- Data records -
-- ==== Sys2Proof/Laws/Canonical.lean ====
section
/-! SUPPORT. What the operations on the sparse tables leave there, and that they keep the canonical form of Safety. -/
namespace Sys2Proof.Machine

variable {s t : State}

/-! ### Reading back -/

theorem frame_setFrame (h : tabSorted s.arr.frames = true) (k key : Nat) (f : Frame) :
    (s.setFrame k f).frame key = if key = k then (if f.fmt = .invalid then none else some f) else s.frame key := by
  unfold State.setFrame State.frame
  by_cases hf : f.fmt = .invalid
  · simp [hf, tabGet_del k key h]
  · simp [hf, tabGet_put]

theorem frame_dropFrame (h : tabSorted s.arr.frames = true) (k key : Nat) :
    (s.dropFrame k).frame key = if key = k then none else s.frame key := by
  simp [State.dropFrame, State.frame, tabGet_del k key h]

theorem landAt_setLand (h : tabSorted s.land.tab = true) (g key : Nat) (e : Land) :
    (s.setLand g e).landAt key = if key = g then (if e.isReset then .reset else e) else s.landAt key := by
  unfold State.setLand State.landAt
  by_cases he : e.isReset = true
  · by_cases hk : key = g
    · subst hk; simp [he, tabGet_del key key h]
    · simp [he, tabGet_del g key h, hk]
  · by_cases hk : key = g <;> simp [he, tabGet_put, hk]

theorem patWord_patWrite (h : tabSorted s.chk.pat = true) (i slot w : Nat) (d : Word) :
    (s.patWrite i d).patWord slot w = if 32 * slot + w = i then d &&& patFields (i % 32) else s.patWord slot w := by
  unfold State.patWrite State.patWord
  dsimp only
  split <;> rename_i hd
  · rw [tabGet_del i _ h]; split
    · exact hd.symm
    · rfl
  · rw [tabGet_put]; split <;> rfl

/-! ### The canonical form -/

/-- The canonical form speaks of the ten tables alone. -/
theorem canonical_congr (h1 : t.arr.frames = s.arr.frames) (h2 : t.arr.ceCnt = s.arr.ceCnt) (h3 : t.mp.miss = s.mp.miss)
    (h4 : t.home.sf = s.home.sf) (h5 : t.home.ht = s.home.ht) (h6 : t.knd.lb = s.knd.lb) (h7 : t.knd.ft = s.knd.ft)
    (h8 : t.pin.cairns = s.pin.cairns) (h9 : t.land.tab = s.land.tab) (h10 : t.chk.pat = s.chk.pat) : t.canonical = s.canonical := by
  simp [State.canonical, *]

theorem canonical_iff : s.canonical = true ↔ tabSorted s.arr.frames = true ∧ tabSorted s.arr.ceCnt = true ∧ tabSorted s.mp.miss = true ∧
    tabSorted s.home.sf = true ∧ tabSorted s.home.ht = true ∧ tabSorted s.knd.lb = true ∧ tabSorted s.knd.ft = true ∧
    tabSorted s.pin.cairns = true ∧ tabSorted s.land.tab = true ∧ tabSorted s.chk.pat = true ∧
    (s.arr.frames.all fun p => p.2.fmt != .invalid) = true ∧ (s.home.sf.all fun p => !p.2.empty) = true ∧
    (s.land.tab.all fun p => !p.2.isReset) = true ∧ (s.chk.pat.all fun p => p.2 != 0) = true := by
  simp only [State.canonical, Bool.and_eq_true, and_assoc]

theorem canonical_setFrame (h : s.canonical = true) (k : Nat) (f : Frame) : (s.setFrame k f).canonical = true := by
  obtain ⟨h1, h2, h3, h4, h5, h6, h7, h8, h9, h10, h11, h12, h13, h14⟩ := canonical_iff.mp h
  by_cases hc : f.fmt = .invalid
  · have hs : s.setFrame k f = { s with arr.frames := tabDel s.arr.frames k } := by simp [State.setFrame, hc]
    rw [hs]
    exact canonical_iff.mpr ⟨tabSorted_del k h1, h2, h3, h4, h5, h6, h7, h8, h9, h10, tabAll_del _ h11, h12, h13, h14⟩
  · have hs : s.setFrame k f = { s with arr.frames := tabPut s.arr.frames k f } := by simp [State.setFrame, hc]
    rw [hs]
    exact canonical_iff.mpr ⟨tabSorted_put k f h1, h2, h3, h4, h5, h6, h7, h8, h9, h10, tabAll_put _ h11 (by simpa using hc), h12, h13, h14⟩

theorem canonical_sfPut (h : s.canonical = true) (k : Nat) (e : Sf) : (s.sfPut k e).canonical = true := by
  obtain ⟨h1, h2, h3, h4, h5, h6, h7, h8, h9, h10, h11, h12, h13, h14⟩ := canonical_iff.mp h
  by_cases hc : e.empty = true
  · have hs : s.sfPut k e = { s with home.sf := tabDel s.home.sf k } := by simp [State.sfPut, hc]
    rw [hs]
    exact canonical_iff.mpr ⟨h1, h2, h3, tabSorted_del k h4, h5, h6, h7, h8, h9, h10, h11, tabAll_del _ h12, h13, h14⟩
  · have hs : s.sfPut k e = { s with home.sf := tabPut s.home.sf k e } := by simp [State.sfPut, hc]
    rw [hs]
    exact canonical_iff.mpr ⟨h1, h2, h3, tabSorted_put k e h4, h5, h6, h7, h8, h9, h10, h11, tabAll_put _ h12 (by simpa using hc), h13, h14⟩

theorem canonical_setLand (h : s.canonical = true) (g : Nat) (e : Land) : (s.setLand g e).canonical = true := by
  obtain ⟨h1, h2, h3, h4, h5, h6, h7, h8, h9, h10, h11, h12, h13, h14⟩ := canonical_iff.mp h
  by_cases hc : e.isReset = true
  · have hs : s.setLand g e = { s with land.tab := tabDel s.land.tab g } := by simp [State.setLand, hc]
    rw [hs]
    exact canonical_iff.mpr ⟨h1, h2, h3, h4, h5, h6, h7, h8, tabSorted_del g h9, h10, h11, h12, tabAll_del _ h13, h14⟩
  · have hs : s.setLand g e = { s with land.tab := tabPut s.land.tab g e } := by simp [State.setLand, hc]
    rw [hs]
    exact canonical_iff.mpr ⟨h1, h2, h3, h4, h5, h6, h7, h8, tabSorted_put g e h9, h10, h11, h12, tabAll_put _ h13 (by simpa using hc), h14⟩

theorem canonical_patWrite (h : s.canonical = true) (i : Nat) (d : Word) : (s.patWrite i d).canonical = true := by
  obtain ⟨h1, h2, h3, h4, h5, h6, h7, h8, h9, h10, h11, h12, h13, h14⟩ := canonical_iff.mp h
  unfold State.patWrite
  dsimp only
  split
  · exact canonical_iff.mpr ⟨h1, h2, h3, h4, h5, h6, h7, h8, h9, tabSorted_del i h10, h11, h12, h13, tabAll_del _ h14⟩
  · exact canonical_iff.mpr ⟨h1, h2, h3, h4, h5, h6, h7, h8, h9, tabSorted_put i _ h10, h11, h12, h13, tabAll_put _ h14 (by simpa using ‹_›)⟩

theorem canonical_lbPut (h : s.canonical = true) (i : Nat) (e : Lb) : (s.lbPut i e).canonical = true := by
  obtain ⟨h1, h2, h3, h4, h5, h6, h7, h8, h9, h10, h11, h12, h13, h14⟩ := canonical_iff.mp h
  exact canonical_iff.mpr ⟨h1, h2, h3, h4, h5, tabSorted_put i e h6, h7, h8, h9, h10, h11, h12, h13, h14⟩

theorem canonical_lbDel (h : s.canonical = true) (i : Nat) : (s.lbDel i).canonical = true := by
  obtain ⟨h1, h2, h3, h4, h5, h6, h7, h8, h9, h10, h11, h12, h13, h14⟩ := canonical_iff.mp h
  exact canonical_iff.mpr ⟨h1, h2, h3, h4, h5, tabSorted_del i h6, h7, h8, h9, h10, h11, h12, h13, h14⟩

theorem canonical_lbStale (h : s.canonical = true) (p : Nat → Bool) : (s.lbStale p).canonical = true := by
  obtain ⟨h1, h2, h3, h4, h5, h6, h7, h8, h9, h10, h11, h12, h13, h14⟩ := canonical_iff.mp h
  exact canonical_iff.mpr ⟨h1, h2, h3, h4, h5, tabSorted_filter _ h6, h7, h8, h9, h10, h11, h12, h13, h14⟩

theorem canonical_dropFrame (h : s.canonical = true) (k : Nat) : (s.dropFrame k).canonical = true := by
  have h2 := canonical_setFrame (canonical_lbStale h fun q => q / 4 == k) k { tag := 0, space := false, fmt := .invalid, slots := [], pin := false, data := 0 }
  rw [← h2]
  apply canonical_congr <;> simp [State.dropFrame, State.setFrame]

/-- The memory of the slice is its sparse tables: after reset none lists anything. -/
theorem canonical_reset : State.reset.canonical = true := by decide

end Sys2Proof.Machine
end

- Work order -
Only lines of the material that contain the word "ceCnt" belong in the answer; copy each one.

- Finished exercise -
theorem canonical_congr (h1 : t.arr.frames = s.arr.frames) (h2 : t.arr.ceCnt = s.arr.ceCnt) (h3 : t.mp.miss = s.mp.miss)
theorem canonical_iff : s.canonical = true ↔ tabSorted s.arr.frames = true ∧ tabSorted s.arr.ceCnt = true ∧ tabSorted s.mp.miss = true ∧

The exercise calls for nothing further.